Get your API token from Settings → API Keys.
Chat with Documents
Once documents are uploaded and pinned to a workspace, start chatting:
- Chat mode: Standard conversation with document context injected
- Query mode: Strict document retrieval — only answers if the answer is in your documents
Query mode is useful for compliance or support use cases where hallucination must be minimized.
Citing Sources
AnythingLLM automatically shows which document chunks were used to generate each response. Click the Source button beneath any AI reply to see exact passages and file names.
Advanced: Custom System Prompts
Every workspace can have a custom system prompt that shapes how the AI behaves:
You are a cybersecurity documentation assistant for HackingPC.com.
Only answer questions based on the provided documentation.
When you don't know something, say "I don't have that information in the current documentation."
Format code examples in markdown code blocks.

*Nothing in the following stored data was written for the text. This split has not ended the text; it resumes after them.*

theorem execInAck_keeps {a s : State} (h : Keeps a s) {x0} : KeepsOut a (execInAck x0 s) := by
  unfold execInAck
  try dsimp only
  with_reducible repeat' first | apply KeepsOut.next | assumption | apply State.windowWrite_keeps

theorem execInService_keeps {a s : State} (h : Keeps a s) : KeepsOut a (execInService s) := by
  unfold execInService
  try dsimp only
  with_reducible repeat' first | apply KeepsOut.next | assumption | split | apply State.enterService_keeps

theorem execIngestFlush_keeps {a s : State} (h : Keeps a s) {x0 x1} : KeepsOut a (execIngestFlush x0 x1 s) := by
  unfold execIngestFlush
  try dsimp only
  with_reducible repeat' first | apply KeepsOut.next | assumption | apply State.windowWrite_keeps

theorem execItemRelease_keeps {a s : State} (h : Keeps a s) : KeepsOut a (execItemRelease s) := by
  unfold execItemRelease
  try dsimp only
  with_reducible repeat' first | apply KeepsOut.next | assumption | (intro _; intros; try beta_reduce) | split | apply State.releaseOut_keeps | apply State.onMachine_keeps | apply Keeps.foldl

theorem execItemTake_keeps {a s : State} (h : Keeps a s) {x0} : KeepsOut a (execItemTake x0 s) := by
  unfold execItemTake
  try dsimp only
  with_reducible repeat' first | apply KeepsOut.next | assumption | split | apply State.takeItem_keeps

theorem execKeeperRecordWrite_keeps {a s : State} (h : Keeps a s) {ok} : KeepsOut a (execKeeperRecordWrite ok s) := by
  unfold execKeeperRecordWrite
  split
  · exact KeepsOut.next h
  · split
    · exact KeepsOut.next (State.keeperFail_keeps h)
    · exact KeepsOut.next (Keeps.same (b := { s with keeper := { s.keeper with logSeq := s.keeper.logSeq + 1 } })
        (h.trans ⟨rfl, BitVec.and_self, id, id, id, id, ⟨Nat.le_refl _, Nat.le_refl _, Nat.le_refl _, Nat.le_succ _, Nat.le_refl _⟩, rfl⟩) rfl)

theorem execLaneLockLoss_keeps {a s : State} (h : Keeps a s) {x0 x1} : KeepsOut a (execLaneLockLoss x0 x1 s) := by
  unfold execLaneLockLoss
  try dsimp only
  with_reducible repeat' first | apply KeepsOut.next | assumption | split | apply State.retireLane_keeps

theorem execLaneSwapFlit_keeps {a s : State} (h : Keeps a s) {x0 x1 x2 x3} : KeepsOut a (execLaneSwapFlit x0 x1 x2 x3 s) := by
  unfold execLaneSwapFlit
  try dsimp only
  with_reducible repeat' first | apply KeepsOut.next | assumption | (intro _; intros; try beta_reduce) | apply State.recvLink_keeps | apply State.swapLane_keeps

theorem execLoRead_keeps {a s : State} (h : Keeps a s) {x0 x1 x2} : KeepsOut a (execLoRead x0 x1 x2 s) := by
  unfold execLoRead
  try dsimp only
  with_reducible repeat' first | apply KeepsOut.next | assumption | split | apply State.readAccess_keeps

theorem execLoadSlot_keeps {a s : State} (h : Keeps a s) {x0 x1 x2 x3 x4} : KeepsOut a (execLoadSlot x0 x1 x2 x3 x4 s) := by
  unfold execLoadSlot
  try dsimp only
  with_reducible repeat' first | apply KeepsOut.next | assumption | apply State.loadOp_keeps

theorem execLockAll_keeps {a s : State} (h : Keeps a s) {x0} : KeepsOut a (execLockAll x0 s) := by
  unfold execLockAll
  try dsimp only
  with_reducible repeat' first | apply KeepsOut.next | assumption | apply State.windowWrite_keeps

theorem execLockTimeout_keeps {a s : State} (h : Keeps a s) : KeepsOut a (execLockTimeout s) := by
  unfold execLockTimeout
  try dsimp only
  with_reducible repeat' first | apply KeepsOut.next | assumption | split | apply State.beginStep11_keeps | apply State.raise_keeps

theorem execMapWindow_keeps {a s : State} (h : Keeps a s) {x0} : KeepsOut a (execMapWindow x0 s) := by
  unfold execMapWindow
  try dsimp only
  with_reducible repeat' first | apply KeepsOut.next | assumption | (intro _; intros; try beta_reduce) | split | apply State.actItem_keeps | apply State.complete_keeps | apply State.onFn_keeps

theorem execMarginReset_keeps {a s : State} (h : Keeps a s) {x0} : KeepsOut a (execMarginReset x0 s) := by
  unfold execMarginReset
  try dsimp only
  with_reducible repeat' first | apply KeepsOut.next | assumption | apply State.windowWrite_keeps

theorem execMarrowForget_keeps {a s : State} (h : Keeps a s) {x0} : KeepsOut a (execMarrowForget x0 s) := by
  unfold execMarrowForget
  try dsimp only
  with_reducible repeat' first | apply KeepsOut.next | assumption | apply State.windowWrite_keeps

theorem execMarrowSweep_keeps {a s : State} (h : Keeps a s) : KeepsOut a (execMarrowSweep s) := by
  unfold execMarrowSweep
  try dsimp only
  with_reducible repeat' first | apply KeepsOut.next | assumption | split | apply State.walkSweep_keeps | apply State.beginSweep_keeps

theorem execMboxBootTimes_keeps {a s : State} (h : Keeps a s) : KeepsOut a (execMboxBootTimes s) := by
  unfold execMboxBootTimes
  try dsimp only
  with_reducible repeat' first | apply KeepsOut.next | assumption | (intro _; intros; try beta_reduce) | apply State.answer_keeps | apply State.reply_keeps | apply State.replyWords_keeps

theorem execMboxFwWrite_keeps {a s : State} (h : Keeps a s) {x0} : KeepsOut a (execMboxFwWrite x0 s) := by
  unfold execMboxFwWrite
  try dsimp only
  with_reducible repeat' first | apply KeepsOut.next | assumption | (intro _; intros; try beta_reduce) | apply State.answer_keeps | apply State.fwWrite_keeps

theorem execMboxTelemetry_keeps {a s : State} (h : Keeps a s) : KeepsOut a (execMboxTelemetry s) := by
  unfold execMboxTelemetry
  try dsimp only
  with_reducible repeat' first | apply KeepsOut.next | assumption | (intro _; intros; try beta_reduce) | apply State.answer_keeps | apply State.reply_keeps | apply State.replyWords_keeps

Set this in Workspace Settings → Prompt.
Multi-User Setup
AnythingLLM supports user accounts with role-based access:
| Role | Capabilities |
|---|---|
| Admin | Full access, settings, user management |
| Manager | Create workspaces, manage documents |
| Default | Chat only in assigned workspaces |
Enable multi-user mode in Settings → Multi-User Mode. Users log in with email and password — no OAuth required unless you configure it.
Automating Document Sync
Use the AnythingLLM API to automate document ingestion from external sources:
import requests
import os
API_URL = "http://localhost:3001/api/v1"
TOKEN = os.environ["ANYTHINGLLM_TOKEN"]
WORKSPACE_SLUG = "security-research"
def upload_document(filepath: str):
with open(filepath, "rb") as f:
resp = requests.post(
f"{API_URL}/document/upload",
headers={"Authorization": f"Bearer {TOKEN}"},
files={"file": f}
)
doc_id = resp.json()["documents"][0]["id"]
# Pin to workspace
requests.post(
f"{API_URL}/workspace/{WORKSPACE_SLUG}/update-embeddings",
headers={"Authorization": f"Bearer {TOKEN}"},
json={"adds": [doc_id]}
)
print(f"Uploaded and embedded: {filepath}")
upload_document("/home/user/reports/pentest-report-q1-2026.pdf")
AnythingLLM vs. Alternatives
| Tool | RAG Quality | Setup Ease | Multi-User | Local Only |
|---|---|---|---|---|
| AnythingLLM | Excellent | Easy | Yes | Yes |
| GPT4All LocalDocs | Good | Very Easy | No | Yes |
| Open WebUI RAG | Good | Medium | Yes | Yes |
| PrivateGPT | Good | Hard | No | Yes |
Final Thoughts
AnythingLLM is the most complete self-hosted RAG solution available today. It handles everything from document ingestion to multi-user access control, works with any LLM backend, and keeps your data entirely on your infrastructure.
Start with the desktop app to get comfortable, then migrate to Docker when you’re ready to share it with a team.